Love Love? (stylized as LOVE♥LOVE?) is a Japanese anime television series directed by Takeo Takahashi. It is a sequel to the series Hit o Nerae! (Smash Hit), with character design by Miwa Oshima. The plot centers on the relationships between screenwriter Naoto Ohizumi, and the all-female cast of a Super Sentai TV show he works on.

The series was broadcast on Sun TV and TV Kanagawa from May 3, 2004, to June 28, 2004. An additional 4 episodes were released as straight to DVD OVAs.

==Premise==
Naoto Ohizumi is the screenwriter for the all-female Super Sentai TV show, The Super Transforming Cosmopolitan Prayers ("Cosprayers"), although this is only known by the show's producer. Naoto has a crush on one of the show's stars, Natsumi Yagami. As the show proceeds so does their relationship, with many twists and turns along the way. Many of the other actresses are also in love with Naoto, creating various situations throughout the anime.

==Characters==
- Naoto Ohizumi (大泉直人, Ooizumi Naoto)

 Naoto is the main protagonist of the series. He is a 17-year-old script writer of the fictional children's TV show Cosprayers, although apparently only the show's producer, Mitsuki Ikita, is aware of this. To the rest of the cast he is simply the Making Of camera man. It is later revealed that the whole cast had secretly known that Naoto was the script writer from that start. During the first episode he has an intimate encounter with each of the show's actresses and he gradually starts developing feelings for the show's main heroine, Natsumi Yagami.
- Natsumi Yagami (八神莱摘, Yagami Natsumi)

 Natsumi is the main protagonist of Cho Henshin CosPrayers. She stars in Cosprayers as Miko Red Rayer (Koto Hoshino). She is 17 years of age and is under the belief that she was only enlisted for her looks and that her acting is of poor quality. Yagami is aware that Naoto is the screenwriter and seduces him for more roles. She falls in love with him after she sees how much of a good person he is.
- Youko Katsuragi (桂木洋子, Katsuragi Youko)

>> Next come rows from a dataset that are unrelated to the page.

-- ==== Sys2Proof/Syntax.lean ====
section
/-! DEFINITION. The commands: one constructor per row of spec/opcode_table.json, in the table's order, with what comes
from outside as its operands. Operands called `t` are CD03 ticks (2.5 ns) at which the happening stands. -/
namespace Sys2Proof

/-- What a quadrature sample shows (02_angle_bases.md R65). -/
inductive EncMove where
  | fwd | back | both
  deriving DecidableEq, Repr
/-- What the check of a stored word finds: nothing, a single-bit error, or an uncorrectable error. -/
inductive UpsetKind where
  | clean | single | double
  deriving DecidableEq, Repr

/-- How a runnel is read (06_runnels.md R152, R153, R158): through RUN_POP or the window by a core or the steward,
through the window by a sluice channel, or by a window access that is not an aligned 32-bit read. -/
inductive RunPort where
  | soft
  | channel (c : Nat)
  | badAccess (write : Bool)
  deriving DecidableEq, Repr
/-- What a diagnosis scan finds on a contact: its class (0 general analog, 1 fast analog, 2 digital input, 5 resolver
interface, 6 PPS input as 05_harness_guard.md R141 numbers them; 7 ignition pin, 20_power.md R480; 8 twin angle-sync wire,
19_twin_mode.md R467), its index, and the codes met (bit k: code k). -/
structure Finding where
  cls : Nat
  idx : Nat
  codes : Nat
  deriving DecidableEq, Repr
/-- What an Announce message carries for the BMCA of IEEE 802.1AS (03_time_and_stamps.md R85): the grandmaster's
priority1, clockClass, clockAccuracy, offsetScaledLogVariance, priority2 and identity, and its TAI - UTC offset. -/
structure Announce where
  prio1 : Nat
  cls : Nat
  acc : Nat
  var : Nat
  prio2 : Nat
  ident : Nat
  utc : Int
  utcValid : Bool
  deriving DecidableEq, Repr

/-- Messages a gPTP port sends (R85). -/
inductive GptpKind where
  | sync | pdelay | announce
  deriving DecidableEq, Repr

/-- What has an access outstanding on the fabric (15_fabric_and_crossings.md R363): core k (64 the steward's core), or
sluice channel c. -/
inductive Requester where
  | core (k : Nat)
  | sluice (c : Nat)
  deriving DecidableEq, Repr

/-- What befalls a response on its way (15_fabric_and_crossings.md R367, R370): nothing, data the unit marks
uncorrectable, an uncorrectable flit error in the data, one in the sideband, or a corrected flit error. -/
inductive RespFault where
  | none | uncorr | flitData | flitSide | flitCe
  deriving DecidableEq, Repr

/-- A frame seen on a CAN bus (16_networks.md R398): identifier, IDE, FDF, BRS, ESI, RTR, data, whether it ended in a CRC
error, and whether the module sent it. -/
structure CanFrame where
  id : Nat
  ide : Bool
  fdf : Bool
  brs : Bool
  esi : Bool
  rtr : Bool
  data : List Nat
  err : Bool
  own : Bool
  deriving DecidableEq, Repr

/-- A CSI-2 packet (16_networks.md R403): Frame Start, Frame End, another short packet, or a long packet with its payload.
The 4-byte header stands as received. -/
inductive CamPacket where
  | frameStart (header : Nat)
  | frameEnd (header : Nat)
  | short (header : Nat)
  | long (header : Nat) (payload : List Nat)
  deriving DecidableEq, Repr

/-- A frame for the module endpoint (16_networks.md R386): a neighbour solicitation for an IPv6 address, an ICMPv6 echo
request, a gPTP message, a mailbox datagram with its source, or another frame. -/
inductive EndpointFrame where
  | solicit (addr : Nat)
  | echo (src addr : Nat) (bytes : List Nat)
  | gptp
  | mailbox (src : Nat) (bytes : List Nat)
  | other
  deriving DecidableEq, Repr
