-- ==== Sys2Proof/Machine/Regs.lean ====
section
/-! DEFINITION. Every register field of the spec's register tables: where it stands (an address in the IO map of
01_architecture.md R20, core-local registers under 0x1_0000_0000 + 0x1000 k), its bits, its access type (00_scope.md R9),
its reset value and, where the table reserves codes that a write may not store, the codes it accepts. -/
namespace Sys2Proof.Machine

 She is the 17-year-old that plays the part of Sister Blue Rayer (Scarlet Church) in Cosprayers. She is quite the opposite of her rival Natsumi for although she is confident in her acting skills, she is unsure of her looks. Katsuragi is aware that Naoto is the screenwriter and seduces him for more roles. She ends up developing feelings for Naoto.
- Hikaru Jougasaki (城ヶ崎ヒカル, Jougasaki Hikaru)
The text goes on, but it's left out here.